*** Block opens ***
-- ==== Sys2Proof/Certificates/Slice0/Obligations.lean ====
section
/-! DEFINITION. The statements to be proved, one proposition each: every family of commands, the access checks and refusals, the interrupt
tree, reset, and the canonical form of the registers and the memory. -/
open Sys2Proof Sys2Proof.Machine

/-- Power-on reset, strap sampling (a tie to VDD_IO33 reads 1, one to VSS or an open ball 0), RESET_N and brown-out: what each leaves (R34, R35, R36, R70, R71, R89,
R91). A cold reset leaves
every register but SYS.RESET_CAUSE at its reset word and no memory byte listed. -/
def Obligations.ResetsAndStraps : Prop :=
  (∀ s : State, s.pins.porHeld = true →
    ∃ t, exec .powerOnResetRelease s = .next t ∧ t.pins.porHeld = false ∧
      t.rd F.SYS_RESET_CAUSE_POR = (if s.rd F.SYS_RESET_CAUSE_BOR = 0 then 1 else s.rd F.SYS_RESET_CAUSE_POR) ∧
      s.sameRegsBut [0x64] t ∧ s.sameMem t) ∧
  (∀ (s : State) (r1 r0 a1 a0 b e : StrapTie), s.boot = Boot.held → s.pins.porHeld = false → s.pins.testEn = false → e ≠ .vddIo33 →
    ∃ t, exec (.strapSample r1 r0 a1 a0 b e) s = .next t ∧ t.boot = Boot.xoStart ∧ t.clk.xo = Xo.starting ∧ t.pins.strapPull = false ∧
      t.rd F.SYS_STRAP_TWI_ADDR = 2 * b2n (strapLevel a1) + b2n (strapLevel a0) ∧
      t.rd F.SYS_STRAP_TWI_TADDR = 0x2C + t.rd F.SYS_STRAP_TWI_ADDR ∧
      t.rd F.SYS_STRAP_CASC_ROLE = 2 * b2n (strapLevel r1) + b2n (strapLevel r0) ∧
      t.on F.SYS_STRAP_BOOT_SRC = strapLevel b ∧ strapLevel .vddIo33 = true ∧ strapLevel .vss = false ∧ strapLevel .nc = false ∧ t.rd F.CASC_STAT_INDEX = t.rd F.SYS_STRAP_CASC_ROLE ∧ s.sameMem t) ∧
  (∀ (s : State) (r1 r0 a1 a0 b : StrapTie), s.boot = Boot.held → s.pins.porHeld = false → s.pins.testEn = false →
    ∃ t, exec (.strapSample r1 r0 a1 a0 b .vddIo33) s = .next t ∧ t.boot = Boot.held ∧ t.pins.testEn = true ∧ t.pins.strapPull = false ∧
      s.sameRegsBut [] t ∧ s.sameMem t) ∧
  (∀ s : State, s.pins.porHeld = false → s.pins.resetN = true →
    ∃ t, exec .resetNLow s = .next t ∧ t.boot = Boot.held ∧ t.pins.porHeld = false ∧ t.pins.resetN = false ∧
      t.reg 0x64 = 2 ∧ (∀ a, a ≠ 0x64 → t.reg a = resetWord a) ∧ t.mem = [] ∧ t.pending = s.pending) ∧
  (∀ (s : State) (r : Fin 5) (lost : Bool), s.pins.porHeld = false →
    ∃ t, exec (.brownOut r lost) s = .next t ∧ t.boot = Boot.held ∧ t.pins.porHeld = true ∧
      t.rd F.SYS_RESET_CAUSE_BOR = (if lost then 0 else 1) ∧ t.rd F.SYS_RESET_CAUSE_BOR_RAIL = (if lost then 0 else r) ∧
      (∀ a, a ≠ 0x64 → t.reg a = resetWord a) ∧ t.mem = [] ∧ t.pending = s.pending)

/-- Boot, command by command (R50, R51, R92, R93, R560). Where the device goes on by itself, the next state is what the named
operation (links R521, placement of the boot at READY R93) makes of the state `u` described. -/
def Obligations.BootSequence : Prop :=
  (∀ (s : State) (rc : Nat) (o : OtpRead), s.clk.xo = Xo.starting → s.boot = Boot.xoStart → s.clk.xoLate = false →
    ∃ u, exec (.xoStable rc o) s = .next u.linksEval ∧ u.clk.xo = Xo.stable ∧
      u.boot = (if s.on F.SYS_STRAP_BOOT_SRC then Boot.fetch else Boot.waitHost) ∧ s.sameMem u) ∧
  (∀ (s : State) (rc : Nat) (o : OtpRead), s.clk.xo = Xo.failed →
    ∃ t, exec (.xoStable rc o) s = .next t ∧ t.clk.xo = Xo.stable ∧ t.boot = Boot.warm ∧ t.clk.xoFailDue = true ∧
      t.rd F.CLK_XO_STAT_XO_FAIL = 1) ∧
  (∀ s : State, s.clk.xo = Xo.stable → s.pwr.trans ≠ some .standbyToSleep →
    ∃ t, exec .xoFail s = .next t ∧ t.clk.xo = Xo.failed ∧ s.sameRegsBut [] t ∧ s.sameMem t) ∧
  (∀ s : State, s.pwr.trans = some .standbyToSleep → exec .xoFail s = .next s) ∧
  (∀ s : State, s.clk.xo = Xo.starting →
    ∃ t, exec .xoStartTimeout s = .next t ∧ t.clk.xo = Xo.starting ∧ t.clk.xoLate = true ∧ s.sameRegsBut [] t ∧ s.sameMem t) ∧
  (∀ s : State, s.busUp = true → s.boot = Boot.fetch →
    ∃ t, exec .patchImageReadDone s = .next t ∧ t.boot = Boot.verify true ∧ s.sameRegsBut [] t ∧ s.sameMem t) ∧
  (∀ s : State, s.busUp = true → s.boot = Boot.fetch →
    ∃ t, exec .emmcReadyTimeout s = .next t ∧ t.boot = Boot.waitHost ∧ t.rd F.SYS_BOOT_STAT_WAIT_HOST = 1 ∧
      s.raises .sys C.SYS_WAIT_HOST 0 t ∧ s.sameRegsBut (0x6C :: causeRegs .sys 0) t ∧ s.sameMem t) ∧
  (∀ (s : State) (emmc : Bool) (ver : BitVec 16), s.busUp = true → s.boot = Boot.verify emmc →
    ∃ u, exec (.patchVerifyDone true ver) s = .next u.finishBoot ∧ u.rd F.SYS_BOOT_STAT_PATCH_VER = ver.toNat ∧
      u.on F.SYS_BOOT_STAT_PATCH_SRC = emmc ∧ (emmc = false → u.rd F.HOST_IMG_STAT_STATE = 3) ∧ s.sameMem u) ∧
  (∀ (s : State) (emmc : Bool) (ver : BitVec 16), s.busUp = true → s.boot = Boot.verify emmc →
    ∃ t, exec (.patchVerifyDone false ver) s = .next t ∧ t.boot = Boot.waitHost ∧ t.rd F.SYS_BOOT_STAT_PATCH_FAIL = 1 ∧
      s.raises .sys C.SYS_PATCH_FAIL 0 t ∧ (emmc = false → t.rd F.HOST_IMG_STAT_STATE = 4) ∧ s.sameMem t) ∧
  (∀ (s : State) (o : OtpRead), s.busUp = true → s.boot = Boot.warm →
    ∃ u, exec (.warmBootDone true o) s = .next u.finishBoot ∧ u.rd F.SYS_BOOT_STAT_WARM = 1 ∧ u.rd F.PWR_FENCE_FUSE = o.fuses.toNat ∧ s.sameMem u) ∧
  (∀ (s : State) (o : OtpRead), s.busUp = true → s.boot = Boot.warm →
    ∃ t, exec (.warmBootDone false o) s = .next t ∧ t.rd F.SYS_BOOT_STAT_WARM = 1 ∧ t.rd F.PWR_FENCE_FUSE = o.fuses.toNat ∧
      t.boot = (if s.on F.SYS_STRAP_BOOT_SRC then Boot.fetch else Boot.waitHost) ∧ s.sameMem t) ∧
  (∀ s : State, ∃ u, s.finishBoot = u.startServices.retarget ∧ u.boot = Boot.ready ∧ u.rd F.SYS_BOOT_STAT_READY = 1 ∧
    u.rd F.SYS_BOOT_STAT_WAIT_HOST = 0 ∧ s.raises .sys C.SYS_BOOT_DONE 0 u ∧ s.sameMem u)

/-- The sources of a warm reset and the records about the watchdogs and the management controller. A warm reset leads to the
warm boot with the bit of its source set; the queue of commands is the sender's and stays. -/
def Obligations.WarmResetSources : Prop :=
  (∀ (s : State) (lvl : Fin 4), s.accepts lvl 0x60 0x5A 0xF →
    ∃ t, exec (.warmResetCmd lvl) s = .next t ∧ t.boot = Boot.warm ∧ t.rd F.SYS_RESET_CAUSE_HOST_CMD = 1 ∧ t.pending = s.pending) ∧
  (∀ (s : State) (lvl : Fin 4), s.accepts lvl 0x60 0xA5 0xF →
    ∃ t, exec (.watchdogRestart lvl) s = .next t ∧ t.boot = s.boot ∧ t.pwr.wdogWarned = false ∧ s.sameRegsBut [0x60] t ∧ s.sameMem t) ∧
  (∀ s : State, s.busUp = true → s.rd F.SYS_WDOG_EN = 1 →
    ∃ t, exec .watchdogExpiry s = .next t ∧ t.boot = Boot.warm ∧ t.rd F.SYS_RESET_CAUSE_WDOG = 1 ∧ t.pending = s.pending) ∧
  (∀ s : State, s.busUp = true →
    ∃ t, exec .mgmtWatchdogExpiry s = .next t ∧ t.boot = Boot.warm ∧ t.rd F.SYS_RESET_CAUSE_MGMT_WDOG = 1 ∧ t.pending = s.pending) ∧
  (∀ s : State, s.busUp = true → s.rd F.SYS_WDOG_EN = 1 → s.pwr.wdogWarned = false →
    ∃ t, exec .wdogWarn s = .next t ∧ t.pwr.wdogWarned = true ∧ s.raises .sys C.SYS_WDOG_WARN 0 t ∧
      s.sameRegsBut (causeRegs .sys 0) t ∧ s.sameMem t) ∧
  (∀ (s : State) (consistency : Bool), s.busUp = true →
    ∃ t, exec (.mgmtTaskTimeout consistency) s = .next t ∧ t.rd F.SYS_MGMT_FAULT_CODE = (if consistency then 3 else 2) ∧ t.rd F.SYS_MGMT_FAULT_ADDR = 0 ∧
      s.raises .sys C.SYS_MGMT_FAULT 0 t ∧ s.sameRegsBut (0x70 :: causeRegs .sys 0) t ∧ s.sameMem t)

/-- A rail below its warning threshold sets its bit of SUPPLY_LOW and raises the cause, above Sleep and with the XO running; a rail
that recovers clears its bit (R51, R71). That in Sleep the bit is set without the cause is the model's reading (assumption 17). -/
def Obligations.SupplyWarnings : Prop :=
  (∀ (s : State) (r : Fin 5), s.boot ≠ Boot.held → bit (s.rd F.PWR_STATE_STAT_SUPPLY_LOW) r = false → s.radio ≠ 0 → s.clk.xo ≠ .failed →
    ∃ t, exec (.supplyLow r) s = .next t ∧ t.rd F.PWR_STATE_STAT_SUPPLY_LOW = setBit (s.rd F.PWR_STATE_STAT_SUPPLY_LOW) r ∧
      s.raises .pwr C.PWR_SUPPLY_LOW 0 t ∧ s.sameRegsBut (0x2044 :: causeRegs .pwr 0) t ∧ s.sameMem t) ∧
  (∀ (s : State) (r : Fin 5),
    ∃ t, exec (.supplyRecovered r) s = .next t ∧ t.rd F.PWR_STATE_STAT_SUPPLY_LOW = clrBit (s.rd F.PWR_STATE_STAT_SUPPLY_LOW) r ∧
      s.sameRegsBut [0x2044] t ∧ s.sameMem t)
*** Block closes ***
What to work on
Take the listing above and repeat exactly the lines from the one containing "tree, reset, and" through the one containing "Xo.starting ∧ t.pins.strapPull = false ∧", both included.

Solution below
tree, reset, and the canonical form of the registers and the memory. -/
open Sys2Proof Sys2Proof.Machine

/-- Power-on reset, strap sampling (a tie to VDD_IO33 reads 1, one to VSS or an open ball 0), RESET_N and brown-out: what each leaves (R34, R35, R36, R70, R71, R89,
R91). A cold reset leaves
every register but SYS.RESET_CAUSE at its reset word and no memory byte listed. -/
def Obligations.ResetsAndStraps : Prop :=
  (∀ s : State, s.pins.porHeld = true →
    ∃ t, exec .powerOnResetRelease s = .next t ∧ t.pins.porHeld = false ∧
      t.rd F.SYS_RESET_CAUSE_POR = (if s.rd F.SYS_RESET_CAUSE_BOR = 0 then 1 else s.rd F.SYS_RESET_CAUSE_POR) ∧
      s.sameRegsBut [0x64] t ∧ s.sameMem t) ∧
  (∀ (s : State) (r1 r0 a1 a0 b e : StrapTie), s.boot = Boot.held → s.pins.porHeld = false → s.pins.testEn = false → e ≠ .vddIo33 →
    ∃ t, exec (.strapSample r1 r0 a1 a0 b e) s = .next t ∧ t.boot = Boot.xoStart ∧ t.clk.xo = Xo.starting ∧ t.pins.strapPull = false ∧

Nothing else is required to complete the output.